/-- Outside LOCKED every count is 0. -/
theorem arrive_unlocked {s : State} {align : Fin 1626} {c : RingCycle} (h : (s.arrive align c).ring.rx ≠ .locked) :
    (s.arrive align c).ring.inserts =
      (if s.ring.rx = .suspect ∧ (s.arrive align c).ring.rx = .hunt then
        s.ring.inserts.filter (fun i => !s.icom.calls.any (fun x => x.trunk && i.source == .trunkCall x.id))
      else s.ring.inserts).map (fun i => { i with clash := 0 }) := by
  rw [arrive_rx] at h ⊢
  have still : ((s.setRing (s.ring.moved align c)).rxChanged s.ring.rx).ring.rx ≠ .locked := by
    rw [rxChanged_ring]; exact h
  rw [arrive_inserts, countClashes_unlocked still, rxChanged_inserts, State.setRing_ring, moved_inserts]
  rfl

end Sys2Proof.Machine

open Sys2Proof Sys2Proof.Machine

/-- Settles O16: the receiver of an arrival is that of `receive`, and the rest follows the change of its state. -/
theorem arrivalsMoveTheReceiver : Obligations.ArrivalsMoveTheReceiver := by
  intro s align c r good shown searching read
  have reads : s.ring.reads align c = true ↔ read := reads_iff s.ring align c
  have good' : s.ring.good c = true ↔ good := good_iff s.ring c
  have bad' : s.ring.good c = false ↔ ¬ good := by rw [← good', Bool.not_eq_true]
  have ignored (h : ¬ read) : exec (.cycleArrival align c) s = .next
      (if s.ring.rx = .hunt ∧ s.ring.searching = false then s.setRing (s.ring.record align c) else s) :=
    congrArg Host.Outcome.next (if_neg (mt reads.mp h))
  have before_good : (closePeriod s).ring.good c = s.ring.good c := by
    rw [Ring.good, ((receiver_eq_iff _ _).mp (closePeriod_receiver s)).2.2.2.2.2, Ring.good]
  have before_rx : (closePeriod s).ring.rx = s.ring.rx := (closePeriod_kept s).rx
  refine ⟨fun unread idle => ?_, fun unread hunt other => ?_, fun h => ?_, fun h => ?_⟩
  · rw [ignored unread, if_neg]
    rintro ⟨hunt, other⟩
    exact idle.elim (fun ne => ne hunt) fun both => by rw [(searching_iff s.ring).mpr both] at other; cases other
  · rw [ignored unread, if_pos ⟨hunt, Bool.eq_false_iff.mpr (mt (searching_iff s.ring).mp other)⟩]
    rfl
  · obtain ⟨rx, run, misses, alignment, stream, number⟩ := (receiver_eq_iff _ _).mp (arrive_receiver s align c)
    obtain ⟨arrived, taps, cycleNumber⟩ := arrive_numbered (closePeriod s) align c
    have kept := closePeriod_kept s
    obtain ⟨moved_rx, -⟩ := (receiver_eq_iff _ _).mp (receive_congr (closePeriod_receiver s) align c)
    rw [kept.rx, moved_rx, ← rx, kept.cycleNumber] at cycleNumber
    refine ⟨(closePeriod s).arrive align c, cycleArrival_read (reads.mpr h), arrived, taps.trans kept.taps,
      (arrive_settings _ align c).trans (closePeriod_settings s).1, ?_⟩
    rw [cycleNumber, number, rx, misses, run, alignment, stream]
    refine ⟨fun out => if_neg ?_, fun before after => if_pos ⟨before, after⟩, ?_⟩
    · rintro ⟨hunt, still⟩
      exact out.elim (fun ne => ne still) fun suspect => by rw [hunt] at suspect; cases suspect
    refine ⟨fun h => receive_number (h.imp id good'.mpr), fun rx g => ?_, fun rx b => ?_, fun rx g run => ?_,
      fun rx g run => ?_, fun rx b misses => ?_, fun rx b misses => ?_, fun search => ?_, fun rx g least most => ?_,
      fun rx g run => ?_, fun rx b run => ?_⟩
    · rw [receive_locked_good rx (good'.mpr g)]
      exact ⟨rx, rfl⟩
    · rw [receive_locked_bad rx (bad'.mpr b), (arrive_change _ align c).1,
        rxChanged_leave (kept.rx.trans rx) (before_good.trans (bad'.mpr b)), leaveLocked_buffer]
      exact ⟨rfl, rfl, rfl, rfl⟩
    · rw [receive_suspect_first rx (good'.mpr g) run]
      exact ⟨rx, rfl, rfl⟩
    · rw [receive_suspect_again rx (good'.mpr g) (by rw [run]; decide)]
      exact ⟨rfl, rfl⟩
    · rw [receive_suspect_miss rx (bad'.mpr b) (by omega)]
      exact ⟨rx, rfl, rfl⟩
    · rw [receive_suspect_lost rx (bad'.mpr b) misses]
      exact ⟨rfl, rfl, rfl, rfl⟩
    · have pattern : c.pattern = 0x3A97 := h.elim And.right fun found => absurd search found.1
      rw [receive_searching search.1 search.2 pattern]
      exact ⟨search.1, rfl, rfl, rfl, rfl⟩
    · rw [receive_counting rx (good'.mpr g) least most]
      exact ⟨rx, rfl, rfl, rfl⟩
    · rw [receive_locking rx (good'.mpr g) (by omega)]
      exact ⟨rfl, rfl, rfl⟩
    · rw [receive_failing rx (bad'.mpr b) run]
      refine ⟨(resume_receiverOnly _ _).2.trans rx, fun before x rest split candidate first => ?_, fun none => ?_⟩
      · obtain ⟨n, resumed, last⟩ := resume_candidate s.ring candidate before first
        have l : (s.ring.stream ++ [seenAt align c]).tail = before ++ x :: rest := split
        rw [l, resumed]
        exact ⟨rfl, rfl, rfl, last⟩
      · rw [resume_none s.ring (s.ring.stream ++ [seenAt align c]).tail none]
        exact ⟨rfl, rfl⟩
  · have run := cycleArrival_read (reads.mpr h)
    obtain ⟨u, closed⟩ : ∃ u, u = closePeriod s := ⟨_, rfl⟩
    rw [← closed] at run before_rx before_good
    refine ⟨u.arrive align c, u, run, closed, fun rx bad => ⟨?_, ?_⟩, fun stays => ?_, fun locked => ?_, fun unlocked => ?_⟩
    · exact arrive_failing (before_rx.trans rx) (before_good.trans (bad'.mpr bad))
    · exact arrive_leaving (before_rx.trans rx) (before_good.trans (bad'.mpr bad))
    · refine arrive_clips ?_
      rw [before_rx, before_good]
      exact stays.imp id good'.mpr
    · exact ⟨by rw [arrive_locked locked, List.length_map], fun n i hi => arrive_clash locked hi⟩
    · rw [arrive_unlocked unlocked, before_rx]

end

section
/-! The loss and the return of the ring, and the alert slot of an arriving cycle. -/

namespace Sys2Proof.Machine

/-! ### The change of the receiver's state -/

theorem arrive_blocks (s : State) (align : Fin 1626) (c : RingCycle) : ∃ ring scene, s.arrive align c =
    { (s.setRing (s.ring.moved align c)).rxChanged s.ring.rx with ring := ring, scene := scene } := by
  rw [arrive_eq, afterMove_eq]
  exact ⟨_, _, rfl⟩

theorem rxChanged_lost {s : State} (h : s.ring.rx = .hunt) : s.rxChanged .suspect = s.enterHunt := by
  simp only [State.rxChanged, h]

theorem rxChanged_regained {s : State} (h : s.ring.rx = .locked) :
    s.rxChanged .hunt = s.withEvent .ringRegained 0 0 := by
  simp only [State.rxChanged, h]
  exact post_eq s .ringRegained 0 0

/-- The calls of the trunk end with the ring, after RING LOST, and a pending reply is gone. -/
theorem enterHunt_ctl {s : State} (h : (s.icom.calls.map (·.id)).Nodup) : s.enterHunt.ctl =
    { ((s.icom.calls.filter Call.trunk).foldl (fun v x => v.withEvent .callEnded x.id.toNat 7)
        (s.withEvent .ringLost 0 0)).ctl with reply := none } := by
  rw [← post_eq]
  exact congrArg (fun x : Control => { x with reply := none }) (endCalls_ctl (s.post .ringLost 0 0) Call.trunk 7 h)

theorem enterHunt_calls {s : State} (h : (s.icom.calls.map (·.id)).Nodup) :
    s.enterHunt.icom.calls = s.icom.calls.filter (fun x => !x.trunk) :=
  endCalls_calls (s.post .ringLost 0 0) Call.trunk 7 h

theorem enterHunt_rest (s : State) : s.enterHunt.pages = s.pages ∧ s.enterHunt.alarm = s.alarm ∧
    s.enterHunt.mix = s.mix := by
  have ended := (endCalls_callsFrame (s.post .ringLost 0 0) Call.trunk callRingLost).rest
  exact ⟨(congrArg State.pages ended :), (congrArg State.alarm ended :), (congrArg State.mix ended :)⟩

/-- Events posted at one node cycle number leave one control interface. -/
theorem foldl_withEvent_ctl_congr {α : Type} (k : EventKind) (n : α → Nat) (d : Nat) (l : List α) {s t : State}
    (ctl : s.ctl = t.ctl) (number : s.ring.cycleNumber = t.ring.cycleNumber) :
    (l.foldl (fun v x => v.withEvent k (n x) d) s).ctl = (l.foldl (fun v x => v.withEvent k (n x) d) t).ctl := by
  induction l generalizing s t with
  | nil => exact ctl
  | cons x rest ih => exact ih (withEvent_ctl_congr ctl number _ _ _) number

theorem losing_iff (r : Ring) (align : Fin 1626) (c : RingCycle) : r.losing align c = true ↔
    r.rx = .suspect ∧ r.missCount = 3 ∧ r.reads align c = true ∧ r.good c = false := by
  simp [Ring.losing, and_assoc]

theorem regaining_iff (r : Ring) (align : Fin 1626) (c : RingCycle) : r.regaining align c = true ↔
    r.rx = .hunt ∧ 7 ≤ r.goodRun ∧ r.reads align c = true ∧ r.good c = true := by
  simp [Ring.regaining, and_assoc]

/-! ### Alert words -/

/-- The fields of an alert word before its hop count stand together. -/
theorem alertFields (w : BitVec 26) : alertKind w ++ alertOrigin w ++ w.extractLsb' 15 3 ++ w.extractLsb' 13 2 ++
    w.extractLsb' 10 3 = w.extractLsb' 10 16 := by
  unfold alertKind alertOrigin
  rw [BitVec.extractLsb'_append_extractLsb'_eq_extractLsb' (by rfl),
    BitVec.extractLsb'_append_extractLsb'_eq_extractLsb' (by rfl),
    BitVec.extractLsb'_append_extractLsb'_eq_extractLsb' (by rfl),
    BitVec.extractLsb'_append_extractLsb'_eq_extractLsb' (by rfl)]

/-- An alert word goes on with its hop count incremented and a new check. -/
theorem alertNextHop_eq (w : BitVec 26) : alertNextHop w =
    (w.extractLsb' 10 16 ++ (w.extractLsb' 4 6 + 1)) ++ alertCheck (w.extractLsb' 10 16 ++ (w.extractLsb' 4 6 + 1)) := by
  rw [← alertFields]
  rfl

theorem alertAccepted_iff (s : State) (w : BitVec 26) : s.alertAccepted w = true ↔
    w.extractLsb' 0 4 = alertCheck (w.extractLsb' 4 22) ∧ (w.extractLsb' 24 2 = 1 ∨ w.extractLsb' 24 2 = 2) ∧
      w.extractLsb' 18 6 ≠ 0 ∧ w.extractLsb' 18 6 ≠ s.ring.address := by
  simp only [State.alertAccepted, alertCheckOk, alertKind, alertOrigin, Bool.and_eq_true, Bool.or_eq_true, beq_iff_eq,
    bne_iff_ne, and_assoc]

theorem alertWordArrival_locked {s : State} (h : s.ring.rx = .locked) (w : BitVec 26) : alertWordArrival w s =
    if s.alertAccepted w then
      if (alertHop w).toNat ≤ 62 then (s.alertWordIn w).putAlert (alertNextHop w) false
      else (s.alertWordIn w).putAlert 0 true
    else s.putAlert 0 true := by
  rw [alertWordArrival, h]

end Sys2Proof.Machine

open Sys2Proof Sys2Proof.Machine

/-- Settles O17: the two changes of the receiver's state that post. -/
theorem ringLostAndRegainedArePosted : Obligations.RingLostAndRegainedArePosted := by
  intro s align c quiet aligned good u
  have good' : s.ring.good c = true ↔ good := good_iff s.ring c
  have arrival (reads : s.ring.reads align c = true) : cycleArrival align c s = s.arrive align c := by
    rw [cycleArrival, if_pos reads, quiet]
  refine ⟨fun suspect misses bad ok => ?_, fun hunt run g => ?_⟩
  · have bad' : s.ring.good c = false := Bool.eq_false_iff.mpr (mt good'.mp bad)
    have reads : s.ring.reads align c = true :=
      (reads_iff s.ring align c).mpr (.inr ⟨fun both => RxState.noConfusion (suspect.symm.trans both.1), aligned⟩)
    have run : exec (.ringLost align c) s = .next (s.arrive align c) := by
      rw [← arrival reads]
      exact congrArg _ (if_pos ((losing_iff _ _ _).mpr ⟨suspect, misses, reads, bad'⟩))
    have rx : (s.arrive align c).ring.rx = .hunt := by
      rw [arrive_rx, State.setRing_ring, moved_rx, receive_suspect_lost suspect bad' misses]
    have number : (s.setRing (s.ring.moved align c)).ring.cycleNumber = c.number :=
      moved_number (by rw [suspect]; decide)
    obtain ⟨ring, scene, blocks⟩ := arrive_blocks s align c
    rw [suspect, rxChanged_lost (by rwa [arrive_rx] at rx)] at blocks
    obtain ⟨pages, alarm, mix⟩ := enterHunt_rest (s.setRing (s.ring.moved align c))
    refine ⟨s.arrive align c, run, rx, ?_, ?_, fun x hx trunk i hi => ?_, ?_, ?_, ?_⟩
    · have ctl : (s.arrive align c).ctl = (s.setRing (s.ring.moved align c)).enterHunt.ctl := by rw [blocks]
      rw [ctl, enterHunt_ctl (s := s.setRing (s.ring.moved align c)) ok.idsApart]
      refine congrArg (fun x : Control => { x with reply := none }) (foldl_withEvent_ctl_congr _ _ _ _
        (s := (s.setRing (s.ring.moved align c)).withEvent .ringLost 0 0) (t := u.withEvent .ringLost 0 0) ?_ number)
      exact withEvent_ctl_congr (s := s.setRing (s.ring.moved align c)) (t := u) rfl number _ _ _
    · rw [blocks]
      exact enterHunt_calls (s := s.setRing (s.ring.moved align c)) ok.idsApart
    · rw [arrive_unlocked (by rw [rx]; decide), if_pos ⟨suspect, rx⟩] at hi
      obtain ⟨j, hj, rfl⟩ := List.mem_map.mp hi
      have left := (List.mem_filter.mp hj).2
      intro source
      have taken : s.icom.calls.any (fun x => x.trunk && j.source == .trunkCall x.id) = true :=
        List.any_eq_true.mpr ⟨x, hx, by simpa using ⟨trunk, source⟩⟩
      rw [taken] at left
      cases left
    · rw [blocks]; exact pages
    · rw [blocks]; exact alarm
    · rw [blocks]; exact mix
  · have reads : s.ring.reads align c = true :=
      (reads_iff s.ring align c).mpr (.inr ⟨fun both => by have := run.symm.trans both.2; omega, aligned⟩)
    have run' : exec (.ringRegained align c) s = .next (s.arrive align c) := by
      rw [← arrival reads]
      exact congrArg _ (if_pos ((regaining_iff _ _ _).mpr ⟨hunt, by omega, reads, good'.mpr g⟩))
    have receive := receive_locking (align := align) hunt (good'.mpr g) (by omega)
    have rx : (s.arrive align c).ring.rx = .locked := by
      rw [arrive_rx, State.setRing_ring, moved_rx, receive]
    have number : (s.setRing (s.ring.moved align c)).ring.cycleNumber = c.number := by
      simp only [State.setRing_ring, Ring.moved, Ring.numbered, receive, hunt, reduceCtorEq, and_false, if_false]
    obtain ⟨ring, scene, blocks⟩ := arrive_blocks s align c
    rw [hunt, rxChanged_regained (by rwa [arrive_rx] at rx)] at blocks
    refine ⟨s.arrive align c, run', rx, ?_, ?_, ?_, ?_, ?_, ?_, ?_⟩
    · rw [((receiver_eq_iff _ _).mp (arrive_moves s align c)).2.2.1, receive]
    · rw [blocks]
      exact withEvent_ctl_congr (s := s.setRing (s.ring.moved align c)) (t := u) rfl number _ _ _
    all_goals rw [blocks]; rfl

________________________________________

■ **Problem**:
Go through the material line by line and state how many lines hold "aligned", with no other words.

■ **Task result**:
3